The main GDPR principles include “Data minimization” and “Storage limitation”. According to Article 5, personal data must be:

“kept in a form which permits identification of data subjects for no longer than is necessary for the purposes for which the personal data are processed; personal data may be stored for longer periods insofar as the personal data will be processed solely for archiving purposes in the public interest, scientific or historical research purposes or statistical purposes in accordance with Article 89(1) subject to implementation of the appropriate technical and organizational measures required by this Regulation in order to safeguard the rights and freedoms of the data subject (‘storage limitation’)".

This quote highlights the importance of having personal data usage under control. In other words, data protection officers or other employees responsible for data protection must know exactly when such data appears, how to monitor it, and what further actions may need to be taken. For example, you need to know how deletion of personal data works (if it is outdated, deadlines have expired, or the purpose of the data processing is no longer relevant). In addition, notifying employees when they are not GDPR-compliant is also important.

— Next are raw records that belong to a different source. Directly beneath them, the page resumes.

/-- 1 ppb in steps of 2^-40 (R114). -/
def ratePpb : Int := 1099

/-- R114: the rate nearest to `want` that lies within 1 ppb of the present rate and of every rate that was in force within
the last millisecond. -/
def Org.limited (o : Org) (log : List (Tick × Int)) (want : Int) : Int :=
  let seen := log.map (·.2)
  let lo := seen.foldl max o.rate - ratePpb
  let hi := seen.foldl min o.rate + ratePpb
  if lo ≤ hi then max lo (min hi want) else o.rate

/-- Ask for an oscillator rate: under R13 and, on the root while a partition is open, as far as R114 allows now. -/
def State.setRate (s : State) (r : Int) : State :=
  let t := s.tick
  let o := s.org.integrate t
  let want := max (-rateMax) (min rateMax r)
  let log := o.rateLog.filter fun x => tickLt t (x.1 + 1000000)
  let r := if s.sun.isRoot && s.fabricOpen then o.limited log want else want
  s.modOrg fun _ => { o with
    rate := r, rateWant := want, rateLog := if r = o.rate then log else (t, o.rate) :: log, dirty := o.dirty || r != want }

/-- A rate that R114 has clipped goes on toward what the loop or the holdover asked for (R114, R119). -/
def State.rampRate (s : State) : State := if s.org.rate = s.org.rateWant then s else s.setRate s.org.rateWant

/-- R114: while a partition is open in the fabric the root runs no lock acceleration. -/
def State.stopAccel (s : State) : State :=
  if s.sun.isRoot && s.fabricOpen && s.org.accel then s.modOrg fun o => { o with accel := false, stage := 4, reps := 0, belowSince := none } else s

/-- R119: the holdover rate, and whether SHORT and FROZEN are set. The history lists seconds newest first. -/
def Org.holdRate (o : Org) : Int × Bool × Bool :=
  let h := o.lockedS
  let win := o.win.toNat
  let gap := o.gap.toNat
  let (start, stop, short) :=
    if h ≥ win + gap then (h - gap - win, h - gap, false)
    else if h ≥ 2 then ((if h / 2 > win then h / 2 - win else 0), h / 2, true)
    else (0, 0, false)
  let secs := (List.range (stop - start)).map fun k => start + k
  let vals := secs.filterMap fun i => (o.hist.getD (h - 1 - i) none)
  if vals.isEmpty then (o.rateAtLock, short, true) else (vals.sum.fdiv vals.length, short, false)

/-- The seconds of the history and of AGE are counted from the entry to the state (R119, R120). -/
def Org.newSecond (o : Org) (t : Tick) : Org := { o with histAt := t, rateAcc := 0, rateSince := t }

/-- Entry to HOLDOVER (R119, R120). A node that was never locked stays in FREERUN (R103). -/
def State.enterHoldover (s : State) : State :=
  if s.sun.st = .locked then
    let (r, sh, fr) := s.org.holdRate
    ((s.modSun fun u => { u with st := .holdover, rootSt := if u.isRoot then 2 else u.rootSt }).setRate r).modOrg fun o =>
      { o.newSecond s.tick with age := 0, short := sh, frozen := fr, dirty := true, belowSince := none, heldExt := (selInput o.sel).isSome }
  else s

/-- Entry to LOCKED (R113, R118, R120). -/
def State.enterLocked (s : State) : State :=
  if s.sun.st = .untrusted || s.sun.st = .locked then s
  else (s.modSun fun u => { u with st := .locked, rootSt := if u.isRoot then 1 else u.rootSt }).modOrg fun o =>
    { o.newSecond s.tick with age := 0, short := false, frozen := false, everLocked := true, lockedS := 0, dirty := o.accel || o.switching }

/-- Lock threshold of a followed source in 2^-16 ns: 100 ps, 1 ns, 20 ns (R113). -/
def lockLimit (src : BitVec 3) : Int := if src = 1 then 6554 else if src = 2 then 20 * 65536 else 65536

/-- Dwell of acceleration stage `k` in ns (R112). -/
def stageDwell (src : BitVec 3) (k : Nat) : Nat :=
  if src = 2 then (if k = 3 then 40000000000 else 12800000000)
  else
    let d := [128000, 400000, 1280000, 4000000].getD k 4000000
    if src = 1 then d else d * 10

/-- Start lock acceleration at stage 0 (R112). -/
def State.startAccel (s : State) : State :=
  s.modOrg fun o => { o with accel := true, stage := 0, stageSince := s.tick, reps := 0, dirty := true }

/-- May lock acceleration run: no partition open on the node, nor in the fabric on the root (R112, R114). -/
def State.accelAllowed (s : State) : Bool := !(s.holdsPartition || (s.sun.isRoot && s.fabricOpen))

Of great importance in the GDPR guidelines is also the "right to be forgotten", More information to that can be found in Article 17 of the GDPR:

"The data subject shall have the right to obtain from the controller the erasure of personal data concerning him or her without undue delay, and the controller shall have the obligation to erase personal data without undue delay where one of the following grounds applies[1]:

the personal data are no longer necessary in relation to the purposes for which they were collected or otherwise processed;

the data subject withdraws consent on which the processing is based according to point (a) of Article 6(1), or point (a) of Article 9(2), and where there is no other legal ground for the processing;
the data subject objects to the processing pursuant to Article 21(1) and there are no overriding legitimate grounds for the processing, or the data subject objects to the processing pursuant to Article 21(2);
the personal data have been unlawfully processed;
the personal data have to be erased for compliance with a legal obligation in Union or Member State law to which the controller is subject;
the personal data have been collected in relation to the offer of information society services referred to in Article 8(1)".

The "right to be forgotten" means that if an EU citizen requests to have their personal data erased, a company should be able to track and delete them within the established time frame – unless there are legal grounds to keep this information.